1) отношение структуры института и институциональной конкуренции;

2) предмет конкуренции (вокруг чего и за что ведется борьба);

3) модернизация и институциональная конкуренция в контексте межцивилизационного конфликта.

Последовательностью перечисленных здесь проблем и определяется логика статьи.

1. Институты: что же это такое?

Понятие «институт» кажется весьма и весьма тривиальным, само собой разумеющимся, не нуждающимся в уточняющих и развивающих определениях. На самом деле далеко не все так просто: несмотря на то что оно используется давно и очень часто во всех социальных науках, его структура продолжает вызывать диспуты и разногласия. Спецификация структуры понятия «институт» особо важна, когда речь заходит об институциональной конкуренции: необходимо четко представлять, что с чем конфликтует и борется.

Не случайно ранее упомянутую книгу «Институциональная конкуренция» [Handbook.., 2008] открывает статья Хейджера, которая начинается с описания разных взглядов на то, что такое институт. Хейджер не считает достаточно обоснованным социологическое определение, где институт трактуется как являющиеся предсказуемыми привычные (habitual) паттерны поведения. «Институты, конечно, вносят свой вклад в то, чтобы сделать поведение предсказуемым, но не всё предсказуемое поведение представляет собой институты. Люди имеют устойчивую привычку спать каждую ночь, но ночной сон не подлежит социальному контролю и, таким образом, не образует институт» [Hóijer, 2008. P. 3]. Выдвигаются возражения и в отношении одной из экономических трактовок института, когда под ним понимается равновесное поведение в играх. Против нее выдвигается такой же по сути своей аргумент, что и против социологического подхода («не все равновесия — институты, и не все институты — равновесия»). Ссылаясь на возможные равновесные исходы в известной игре «дилемма заключенного», автор убеждает нас, что некоторые из них (например, анархия) не являются институтами, а, напротив, требуют появления государственных институтов ради их преодоления [Hóijer, 2008. P. 5]. Очевидно, что определение института как равновесия есть результат приверженности многих экономистов излюбленной ими догме о равновесных состояниях, к которым якобы всегда стремится мир.

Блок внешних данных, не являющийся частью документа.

/-! ### A step (R301, R307) -/

/-- Whether a context makes steps: it runs micro-words, waits for nothing, and no halt freezes it (R507). -/
def Mach.stepping (m : Mach) (c : Ctx) : Bool :=
  c.micro && c.wev.isNone && (!m.flg DBG_STAT.TAPH 0 || c.lock.isSome)

/-- Whether a STAGE or CLOSE has to wait for the set of its target (R25, R250). -/
def Mach.stageWaits (m : Mach) (i : Nat) (c : Ctx) (x : Nat) : Bool :=
  (x = 5 || x = 6) && i < 256 && c.target < 72 && c.lock.isNone && m.targetBusy i c

/-- The end of a context (R307): without a final reply it is a fault; INIT's end is the swap's (R315, R316). -/
def Mach.microEnd (m : Mach) (i u : Nat) : Mach :=
  if 256 ≤ i then m.initEnd true
  else
    match m.ctx i with
    | none => m
    | some c => if !c.final then m.microFault i 6 u else (m.lockAbort c).setCtx i none

/-- A fault of context `i`; one in INIT ends the swap too. -/
def Mach.stepFault (m : Mach) (i cause u : Nat) : Mach :=
  let m := m.microFault i cause u
  if 256 ≤ i then (m.setCtx i (some {})).initEnd false else m

/-- Whether GUARD lets a step act (R303). -/
def Ctx.acts (c : Ctx) (u : Micro) : Bool := u.f 63 63 = 0 || c.cond (u.f 67 64)

/-- The external operation a step starts: none where GUARD holds it back. -/
def Ctx.starting (c : Ctx) (u : Micro) : Nat := if c.acts u then u.xop else 0

/-- Whether context `i` is ready for a step (R301): it makes steps, no STAGE or CLOSE of it has to wait, and its next step is none
the spec leaves to the vendor. -/
def Mach.ctxReady (m : Mach) (i : Nat) (c : Ctx) : Bool :=
  let u := m.microOf c
  let x := c.starting u
  m.stepping c && (wordFault c u ≠ 0 || (!m.stageWaits i c x && x ≠ 9 && x ≠ 10))

/-- Whether the rotation gives context `i` the next step (R301): the one that has it, up to 16 steps, or the next ready one after
it. -/
def Mach.hasTurn (m : Mach) (i : Nat) : Bool :=
  let ready := m.tap.ctxs.filterMap (fun e => match e.2 with
    | some c => if m.ctxReady e.1 c then some e.1 else none
    | none => none)
  let next := (ready.find? (fun j => m.tap.last < j)).or ready.head?
  ready.contains i && ((i = m.tap.last && m.tap.run < 16) || next = some i)

/-- Context `i` has made a step (R301). -/
def Mach.turnTaken (m : Mach) (i : Nat) : Mach :=
  let run := if i = m.tap.last && m.tap.run < 16 then m.tap.run + 1 else 1
  { m with tap := { m.tap with last := i, run := run } }

/-- One micro-step of context `i`, if it is its turn and its external operation is one of `xs`. -/
def Mach.microStep (m : Mach) (i : Nat) (xs : List Nat) : Mach :=
  match m.ctx i with
  | none => m
  | some c =>
    let u := m.microOf c
    let w := wordFault c u
    if !m.hasTurn i || !(xs.contains (c.starting u) || (w ≠ 0 && xs.contains 0)) then m
    else if w ≠ 0 then (m.turnTaken i).stepFault i w c.pc
    else
      let m := m.turnTaken i
      let a := c.opA u
      let b := c.opB u
      let k := c.cond (u.f 67 64)
      let acts := c.acts u
      let r := microAlu (u.f 72 69) a b (BitVec.ofNat 32 (u.f 127 96)) k
      let (free, m) := m.draw
      let c1 := if acts && u.f 80 80 = 1 then c.setT (u.f 85 81) r else c
      let c1 := if acts && u.f 68 68 = 1 then c1.flags (u.f 72 69) a b r free else c1
      let c1 := if acts && u.f 58 58 = 1 then { c1 with y := SMap.set (fun _ => 0) c1.y (u.f 57 55) r } else c1
      let c1 := { c1 with steps := c1.steps + 1 }
      let m := m.setCtx i (some c1)
      let (x, m) := if acts then m.xopDo i c1 u.xop (u.f 85 81) r.toNat else (.ok, m)
      match x with
      | .ended => m
      | .fault e => m.stepFault i e c.pc
      | .ok =>
        match m.ctx i with
        | none => m
        | some c2 =>
          let (pc, stack, e) := c2.next u
          if e ≠ 0 then m.stepFault i e c.pc
          else if u.seq = 7 then m.microEnd i c.pc
          else if u.seq ≠ 6 && i < 256 && 0xC00 ≤ c2.op && 65536 ≤ c2.steps then m.stepFault i 5 c.pc
          else if 256 ≤ i && 100000 < c2.steps then m.initEnd false
          else if u.seq = 6 then m.setCtx i (some { c2 with pc := pc, stack := stack, steps := 0, wev := some (u.f 54 50), ready := none })
          else m.setCtx i (some { c2 with pc := pc, stack := stack })

/-- Whether the next step of context `i` is a vendor operation, 9 or 10, whose action the spec leaves to the vendor (R305). -/
def Mach.vendorXop (m : Mach) (i : Nat) : Bool :=
  match m.ctx i with
  | none => false
  | some c =>
    let u := m.microOf c
    m.stepping c && wordFault c u = 0 && (c.starting u = 9 || c.starting u = 10)

/-- A waiting context goes on once its event has occurred (R306); event 3 is the time itself. -/
def Mach.contextResume (m : Mach) (i : Nat) : Mach :=
  match m.ctx i with
  | none => m
  | some c =>
    if m.flg DBG_STAT.TAPH 0 then m
    else
      let go (m : Mach) (x : Bool) (v : W32) (s : Stamp) : Mach :=
        m.setCtx i (some { ((c.setT 29 v).setT 30 (BitVec.ofNat 32 s)).setT 31 (BitVec.ofNat 32 (s / 2 ^ 32)) with
          wev := none, ready := none, xerr := x })
      match c.wev, c.ready with
      | some 3, none =>
        let s := (c.tr 30).toNat + 2 ^ 32 * (c.tr 31).toNat
        go (m.until s) false 0 s
      | some _, some (x, v, s) => go m x v s
      | _, _ => m

/-! ### What happened to waiting commands (R254 to R256) -/

/-- RESULT with byte 26 of a command whose slice was disabled. -/
def Mach.offEnds (m : Mach) (i : Nat) (stamp : Stamp) : Mach := m.finish i 0x02 0 (moveRes stamp 0 1)

/-- The MOVE a limiter record of axis `x` with tag `tag` belongs to (R256): the oldest in flight that has had none. -/
def Mach.moveFor (m : Mach) (x tag : Nat) : Option Nat :=
  (m.tap.ctxs.foldl (fun (o : Option (Nat × Nat)) e => match e.2 with
    | some d =>
      if d.op = 0x200 && !d.micro && d.started && !d.final && d.target = x && d.tag = tag && d.note % 4 = 0
          && o.all (fun p => d.taken < p.1) then some (d.taken, e.1) else o
    | none => o) none).map (·.2)

/-- Whether a commit fence just made is of a period that uses the group context `c` applied. -/
def Mach.usesGroup (m : Mach) (c : Ctx) : Bool :=
  match c.need with
  | some k => k + 1 ≤ (m.group (m.pgOf c.target)).kC
  | none => false

/-- Notes what a limiter record (R256) or, once its group is applied, an escalation means for the MOVE of context `i`: bit 0 arrived,
bit 1 given up (the tag in force above), bit 2 escalated; and whether the limiter acted. -/
def Mach.moveNote (m : Mach) (c : Ctx) (kind v : Nat) : Ctx :=
  if kind = 5 ∧ c.need.isSome then { c with note := c.note ||| 4 }
  else if kind = 12 ∧ m.usesGroup c then { c with limited := true }
  else if kind = 2 ∧ v / 2 ^ 32 = c.tag then
    match v % 2 ^ 16 with
    | 0 => { c with note := c.note ||| 1 }
    | 1 => { c with note := c.note % 2 ^ 16 ||| 2 ||| 2 ^ 16 * (v / 2 ^ 16 % 2 ^ 16) }
    | _ => c
  else c

/-- A commit fence of the group of context `i`'s target decides its MOVE (R254, R256): a record of its tag at any time; what happens to
the axis once its group is applied; the mode once a period has used the group, or where it changed since. -/
def Mach.moveCommit (m : Mach) (i : Nat) (c : Ctx) (stamp : Stamp) : Mach :=
  let x := c.target
  let ph := m.fld AX_LIM_STAT.PHASE x
  let seg := (m.slice x).dyn.lim.mode = 1
  if c.need.isSome && !m.liveSlice x then m.offEnds i stamp
  else if bitOf c.note 2 then m.finish i 0x21 0 (moveRes stamp 0 0)
  else if c.need.isSome && m.flg AX_GT_STAT.SHUT x then m.finish i 0x20 0 (moveRes stamp 0 0)
  else if bitOf c.note 0 then m.finish i (if c.limited then 3 else 0) 0 (moveRes stamp 0 0)
  else if bitOf c.note 1 then m.finish i 2 0 (moveRes stamp (c.note / 2 ^ 16) 0)
  else if c.need.isSome && (ph = 3 || ph = 4 || (!seg && (bitOf c.note 3 || m.usesGroup c))) then m.finish i 2 0 (moveRes stamp 0 0)
  else m

/-- A commit fence decides the STREAM of context `i`: the first period that used its sample (R261); an axis without a limiter has
none that could be unlocked. -/
def Mach.streamCommit (m : Mach) (i : Nat) (c : Ctx) : Mach :=
  let x := c.target
  if !m.liveSlice x then m.offEnds i c.afstamp
  else if !m.servo x then m.finish i 0 0 (evBytes c.afstamp [])
  else if (m.slice x).newPos then m
  else if m.fld AX_LIM_CTRL.MODE x = 2 ∧ !m.flg AX_LIM_STAT.LOCK x then m.finish i 3 0 (evBytes c.afstamp [])
  else m.finish i 0 0 (evBytes c.afstamp [])

/-- A vendor command meets an event of `tell`. -/
def Mach.routineEvent (m : Mach) (i : Nat) (c : Ctx) (kind inst v : Nat) (stamp : Stamp) : Mach :=
  let x := c.target
  match c.op with
  | 0x200 =>
    if kind = 1 then (if inst = m.pgOf x then m.moveCommit i c stamp else m)
    else if inst = x ∧ (kind = 2 ∨ kind = 5 ∨ kind = 12) then m.setCtx i (some (m.moveNote c kind v)) else m
  | 0x201 => if kind = 1 && inst = m.pgOf x && m.usesGroup c then m.streamCommit i c else m
  | 0x701 =>
    if kind = 9 ∧ v / 2 ^ 32 % 2 ^ 16 = 16 + i then
      m.finish i 0 0 (bytesOfNat 8 stamp ++ bytesOfNat 2 (v % 2 ^ 16) ++ bytesOfNat 1 (bitsOf v 30 28) ++ bytesOfNat 1 (v / 2 ^ 48))
    else m
  | 0x800 => if kind = 11 ∧ inst = c.param 0 1 ∧ stamp = c.param 8 8 then m.finish i 0 0 (bytesOfNat 8 stamp) else m
  | 0x801 =>
    if kind = 10 ∧ inst = c.param 0 1 then
      m.finish i 0 0 (bytesOfNat 8 (m.fld TB_TW_STAMP.STAMP inst) ++ bytesOfNat 1 (bitsOf v 31 29))
    else m
  | _ => m

/-! ### Events of micro routines (R306) -/

/-- The event of a context has occurred, or can no longer occur. -/
def Mach.readyCtx (m : Mach) (i : Nat) (c : Ctx) (x : Bool) (v : Nat) (s : Stamp) : Mach :=
  m.setCtx i (some { c with ready := some (x, BitVec.ofNat 32 v, s) })

/-- The period group of a context's target. -/
def Mach.ctxGroup (m : Mach) (c : Ctx) : Option Nat :=
  if c.target < 72 then some (m.pgOf c.target) else if 96 ≤ c.target ∧ c.target < 112 then some (c.target - 96) else none

/-- A micro routine that waits meets an event of `tell`. The KIND of a stop or a shutter is a free value. -/
def Mach.microEvent (m : Mach) (i : Nat) (c : Ctx) (kind inst v : Nat) (stamp : Stamp) : Mach :=
  match c.wev with
  | some 1 => if kind = 1 ∧ m.ctxGroup c = some inst then m.readyCtx i c false 0 stamp else m
  | some 2 =>
    if inst ≠ c.target then m
    else
      let now := 2 ^ 16 * m.fld AX_LIM_TAG_A.ACTIVE inst
      if kind = 2 ∧ v / 2 ^ 32 = c.tag then m.readyCtx i c false (v % 256 + now) stamp
      else if kind = 5 then m.readyCtx i c false (2 + now) stamp
      else if kind = 3 ∨ kind = 4 then
        let (f, m) := m.draw
        m.readyCtx i c false (f % 256 + now) stamp
      else m
  | some 9 => if kind = 9 ∧ blkOf c.note = some (.bank, inst) then m.readyCtx i c false (v % 2 ^ 32) stamp else m
  | some 10 => if kind = 10 ∧ blkOf c.note = some (.tw, inst) then m.readyCtx i c false v stamp else m
  | some 11 => if kind = 11 then m.readyCtx i c false inst stamp else m
  | _ => m

/-- Whether a commit fence of slice `x` has come since it was enabled (R149): that of a period it sampled in. -/
def Mach.firstFence (m : Mach) (x : Nat) : Bool :=
  let g := m.pgOf x
  m.pgOn g && (m.group g).k0 < (m.group g).kC && (m.slice x).from_ ≤ m.sampleTick g ((m.group g).kC - 1)

/-- A micro routine that waits for a state looks at it. -/
def Mach.microPoll (m : Mach) (i : Nat) (c : Ctx) : Mach :=
  let x := c.target
  let rdy (v : Nat) : Mach := m.readyCtx i c false v m.now
  let never : Mach := m.readyCtx i c true 0 m.now
  let word (f : Fld) (j : Nat) : Nat := (m.rg (f.addr j)).toNat
  match c.wev with
  | some 0 =>
    if !c.closed then never
    else if (m.stage x).gen < c.gen then m
    else
      let af := m.fld AX_STAGE_AFSTAMP.STAMP x
      m.readyCtx i { c with afstamp := af } false (m.fld AX_STAGE_STAT.APPLIED_TAG x) af
  | some 1 =>
    (match m.ctxGroup c with
    | some g => if m.pgOn g then m else never
    | none => never)
  | some 2 => if 64 ≤ x || !m.liveSlice x then never else m
  | some 4 => never
  | some 5 => if 64 ≤ x then never else if m.fld AX_CM_STAT.ST x ≠ 1 then rdy (word AX_CM_STAT.ST x) else m
  | some 6 => if 72 ≤ x then never else if m.flg AX_TRC_STAT.DONE x then rdy (word AX_TRC_WPTR.WPTR x) else m
  | some 7 =>
    (match blkOf c.note with
    | some (.cmp, k) => if m.flg CMP_CHK_RES.BUSY k then m else rdy (word CMP_CHK_RES.ST k)
    | _ => never)
  | some 8 =>
    (match blkOf c.note with
    | some (.bank, b) => if (m.bank b).left = 0 && m.fld CB_CAL_STAT.PHASE b = 0 then rdy (word CB_CAL_STAT.SLOT b) else m
    | _ => never)
  | some 9 =>
    (match blkOf c.note with
    | some (.bank, _) => m
    | _ => never)
  | some 10 =>
    (match blkOf c.note with
    | some (.tw, _) => m
    | _ => never)
  | some 12 =>
    if 72 ≤ x then never
    else if (if m.en x then m.firstFence x else !m.flg AX_STATE.RUN x) then rdy (word AX_STATE.RUN x) else m
  | some 13 => if 72 ≤ x then never else if m.flg AX_GT_STAT.SHUT x then m else rdy (m.fld AX_GT_CAUSE.CAUSE x)
  | _ => m

/-! ### What waiting commands see in the state (R250, R252, R255, R259 to R267) -/

/-- The tag of the last MOVE or STREAM that closed after context `i` into the same group (R255). -/
def Mach.merged (m : Mach) (c : Ctx) : Option Nat :=
  (m.tap.ctxs.foldl (fun (o : Option (Nat × Nat)) e => match e.2 with
    | some d =>
      if (d.op = 0x200 || d.op = 0x201) && d.closed && !d.micro && d.target = c.target && d.gen = c.gen && c.taken < d.taken
          && (o.all (fun p => p.1 < d.taken)) then some (d.taken, d.tag) else o
    | none => o) none).map (·.2)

В соответствии с идущим от Норта классическим определением общеизвестно, что «институты — это правила игры, как формальные и неформальные правила, так и относящиеся к ним ха-

рактеристики принуждения». При этом различаются институты и организации, последние — это действующие в рамках правил игроки [North, 2008. P. 22]. Хейджер идет по пути расширения дефиниции: у него институты включают в себя санкции и акторов. Что касается санкций, они де-факто уже присутствуют в приведенном определении Норта. Для того чтобы правила действовали, они должны влиять на поведение индивидов, а тут без санкций (по Норту — «характеристик принуждения») не обойтись. Хейд-жер называет такие влияющие на поведение правила эффективными в отличие от номинальных, которые в лучшем случае обозначают намерение, а в худшем — просто являются бумажным артефактом [Hoijer, 2008. P. 8].

Если правомерность трактовки санкций как составляющих понятия «институт» разделяется многими, то совсем иначе обстоит дело с акторами. Как мы видели, Норт не включает в это понятие, например, организации, а напротив — подчеркивает их отличие. Хейджер, признавая, что играющие по правилам акторы не составляют институты, вместе с тем указывает на наличие двух других типов игроков: тех, кто определяет правила, и тех, кто принуждает к их соблюдению, — и полагает возможным отнести их к институтам. Более того, на этом основании он строит принципиально значимое для рассмотрения институциональной конкуренции разделение институтов на формальные и неформальные. Формальный институт обладает двумя характеристиками, в нем, во-первых, на специальных агентов возложена ответственность за принуждение, и, во-вторых, эти уполномоченные агенты представляют «третью сторону». В неформальные же институты методом исключения попадают те, которые не имеют таких характеристик. Согласно этой точке зрения различие между формальными и неформальными институтами определяется тем, как организовано администрирование санкций [Hoijer, 2008. P. 10-12]1.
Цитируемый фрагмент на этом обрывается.